Berarti permasalahan yang dihadapi para pelajar dengan adanya pembelajaran jarak jauh ini sangat banyak. Bukan hanya tentang kuota internet, melainkan juga masalah penerimaan dan pemahaman materi yang tidak dapat diterima dengan baik. Hal itu sangat merugikan dan bisa menyebabkan menurunnya tingkat pendidikan serta melemahnya sistem pendidikan di Indonesia.
Di samping itu, para pengajar pun juga mengalami kesulitan yang serupa dengan pelajar. Masalah jaringan, kurangnya pelatihan, dan kurangnya kesadaran dinyatakan sebagai tantangan utama yang dihadapi oleh pengajar. Kurangnya kesadaran dinyatakan sebagai alasan paling penting oleh mereka yang tidak mengadopsi pembelajaran daring diikuti oleh kurangnya minat dan keraguan tentang kegunaan pembelajaran daring.

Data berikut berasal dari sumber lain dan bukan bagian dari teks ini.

-- ==== Sys2Proof/Laws/Commands.lean ====
section
/-! SUPPORT. Every command's meaning answers a next state, and that state is a chain of changes away:
`exec_changes`, and `step_changes` for a step. -/

namespace Sys2Proof.Machine

theorem command_ne_owner : Level.command ≠ Level.owner := by decide

/-- Changes of events are a command's. -/
theorem drive_changes (o : Outputs) (s : State) : Changes .command s { s with out := o } := .single (.out o)

theorem beginEvent_changes (s : State) : Changes .command s (beginEvent s) := drive_changes {} s

theorem respond_changes (x : BusResponse) (s : State) : Changes .command s (respond x s) := drive_changes _ s

theorem driveFrame_changes (n : Nat) (s : State) : Changes .command s (driveFrame n s) := drive_changes _ s

theorem answer_changes (v : Byte) (a : Answer) (bs : List Byte) (s : State) :
    Changes .command s (answer v a bs s) := .single (.response _)

theorem answerOk_changes (v : Byte) (s : State) : Changes .command s (answerOk v s) := answer_changes v .ok [] s

/-! ### The initiator port -/

theorem countRefusal_changes (r : ReqId) (s : State) : Changes .command s (countRefusal r s) :=
  .single (.req r _ ⟨rfl, rfl, rfl, rfl, le_trans (Nat.min_le_left _ _) (le_max_left _ _), .inl ⟨rfl, rfl⟩⟩)

theorem refuse_changes (r : ReqId) (w : RefusalReason) (s : State) : Changes .command s (refuse r w s) :=
  .trans (respond_changes _ s) (countRefusal_changes r _)

theorem freeSlot_changes (n : SlotId) (s : State) : Changes .command s (freeSlot n s) := by
  simp only [freeSlot]
  split
  · exact .refl
  · rename_i c hc
    refine .trans ?_ (drainTestOf_changes _ _)
    refine .trans ?_ (uncountIf_changes _ _ _)
    refine .tail (b := cancelOps (pieceOf (.slot n)) true (detach (.slot n) s)) ?_ (.freeing n c ?_)
    · exact .tail (detach_changes _ s) (.cancel _ _)
    · exact hc

theorem freeSlots_changes (ns : List SlotId) (s : State) : Changes .command s (freeSlots ns s) :=
  foldl_changes _ (fun s n => freeSlot_changes n s) ns s

theorem decode_serves {w : Bool} {r : ReqId} {a : Addr} {len : Nat} {s : State} {p : Place}
    (h : decode w r a len s = .translated p) : (s.ap p.aperture).state.serves = true := by
  have hd : ∀ off k (x : Aperture), decodeServed w r off len k x = .translated p → p.aperture = k := by
    intro off k x h
    unfold decodeServed at h
    split at h
    · cases h
    · split at h <;> cases h
      rfl
  unfold decode at h
  split at h
  · cases h
  · split at h
    · rename_i k _
      split at h <;> first | cases h | skip
      · rename_i hs; rw [hd _ _ _ h, hs]; rfl
      · rename_i hs; rw [hd _ _ _ h, hs]; rfl
    · split at h <;> cases h

theorem takeWrite_changes (r : ReqId) (a : Addr) (len : Nat) (bs : List Byte) (p : Option Place) (s : State)
    (hr : writeRoom r s = true) (hp : placeServes p s) : Changes .command s (takeWrite r a len bs p s) := by
  simp only [writeRoom, Bool.and_eq_true, decide_eq_true_eq] at hr
  simp only [takeWrite]
  refine .trans ?_ (offerTags_changes command_ne_owner _)
  refine .trans ?_ (leaveAll_changes _ _)
  refine .trans ?_ (beginTranslation_changes _ _)
  refine .trans ?_ (reofferIfLeft_changes _ _)
  refine .trans ?_ (freeSlots_changes _ _)
  exact .tail (respond_changes _ s) (.take _ hr.1 rfl hp)

theorem writeDecoded_changes (r : ReqId) (a : Addr) (len : Nat) (bs : List Byte) (p : Option Place) (s : State)
    (hp : placeServes p s) : Changes .command s (writeDecoded r a len bs p s) := by
  unfold writeDecoded
  split
  · rename_i h
    exact takeWrite_changes r a len bs p s h hp
  · exact respond_changes _ s

theorem writePresented_changes (r : ReqId) (a : Addr) (len : Nat) (lanes : Lanes) (s : State) :
    Changes .command s (writePresented r a len lanes s) := by
  unfold writePresented
  split
  · exact respond_changes _ s
  · split
    · exact refuse_changes _ _ s
    · split
      · exact refuse_changes _ _ s
      · split
        · exact respond_changes _ s
        · exact refuse_changes _ _ s
        · exact writeDecoded_changes _ _ _ _ _ s (fun x h => by cases h)
        · rename_i q hq
          exact writeDecoded_changes _ _ _ _ _ s (fun x h => by cases h; exact decode_serves hq)

theorem answerFromSlot_changes (n : SlotId) (s : State) : Changes .command s (answerFromSlot n s) := by
  simp only [answerFromSlot]
  split
  · split
    · exact .trans (respond_changes _ s) (freeSlot_changes n _)
    · exact respond_changes _ s
  · exact .refl

theorem openSlot_changes (n : SlotId) (r : ReqId) (a : Addr) (len : Nat) (p : Option Place) (s : State)
    (hn : s.slot n = none) (hm : matchingSlot r a len s = none) (hp : placeServes p s) :
    Changes .command s (openSlot n r a len p s) := by
  simp only [openSlot]
  refine .trans ?_ (offerTags_changes command_ne_owner _)
  refine .trans ?_ (beginTranslation_changes _ _)
  refine .tail (respond_changes _ s) (.opening n (newSlot r a len p s) hn ?_ hp)
  intro m d hd h1 h2 h3
  have := List.find?_eq_none.mp hm m (List.mem_finRange m)
  rw [show (s.slot m) = some d from hd] at this
  simp only [Option.elim, Slot.matchesKey, Bool.and_eq_true, beq_iff_eq, not_and] at this
  exact this ⟨h1, h2⟩ h3

theorem readDecoded_changes (r : ReqId) (a : Addr) (len : Nat) (p : Option Place) (s : State)
    (hm : matchingSlot r a len s = none) (hp : placeServes p s) : Changes .command s (readDecoded r a len p s) := by
  unfold readDecoded
  split
  · rename_i n hn
    split
    · refine openSlot_changes n r a len p s ?_ hm hp
      simpa using List.find?_some hn
    · exact respond_changes _ s
  · exact respond_changes _ s

theorem readPresented_changes (r : ReqId) (a : Addr) (len : Nat) (s : State) :
    Changes .command s (readPresented r a len s) := by
  unfold readPresented
  split
  · exact respond_changes _ s
  · split
    · exact refuse_changes _ _ s
    · split
      · exact refuse_changes _ _ s
      · split
        · exact answerFromSlot_changes _ s
        · rename_i hm
          split
          · exact respond_changes _ s
          · exact refuse_changes _ _ s
          · exact readDecoded_changes _ _ _ _ s hm (fun x h => by cases h)
          · rename_i q hq
            exact readDecoded_changes _ _ _ _ s hm (fun x h => by cases h; exact decode_serves hq)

Kurang kehadiran, kurangnya sentuhan pribadi, dan kurangnya interaksi karena masalah konektivitas ditemukan menjadi kelemahan signifikan dari pembelajaran daring (Arora & Srinivasan, 2020).
Adanya sistem pembelajaran online, tentu waktu yang digunakan untuk belajar tidak sama dengan ketika belajar di kelas. Waktu yang digunakan lebih singkat, jadi para pengajar mengalami kendala dalam menyampaikan materi. Juga terkait dengan kemampuan berteknologi. Masih banyak para pengajar yang belum bisa memahami tentang cara berteknologi yang semakin canggih.
Dan masalah yang terpenting adalah para pengajar sulit untuk mengajarkan etika atau nilai moral karena tidak bisa bertatap muka secara langsung. Dengan demikian, baik pelajar maupun pengajar sama-sama mengalami kesulitan selama proses pembelajaran jarak jauh. Diharapkan semoga pandemi Covid-19 ini cepat berakhir sehingga sistem pendidikan di Indonesia kembali pulih. Dan para penerus bangsa bisa melanjutkan pendidikannya dengan nyaman. Sehingga bisa membuat masa depan negara Indonesia menjadi lebih baik.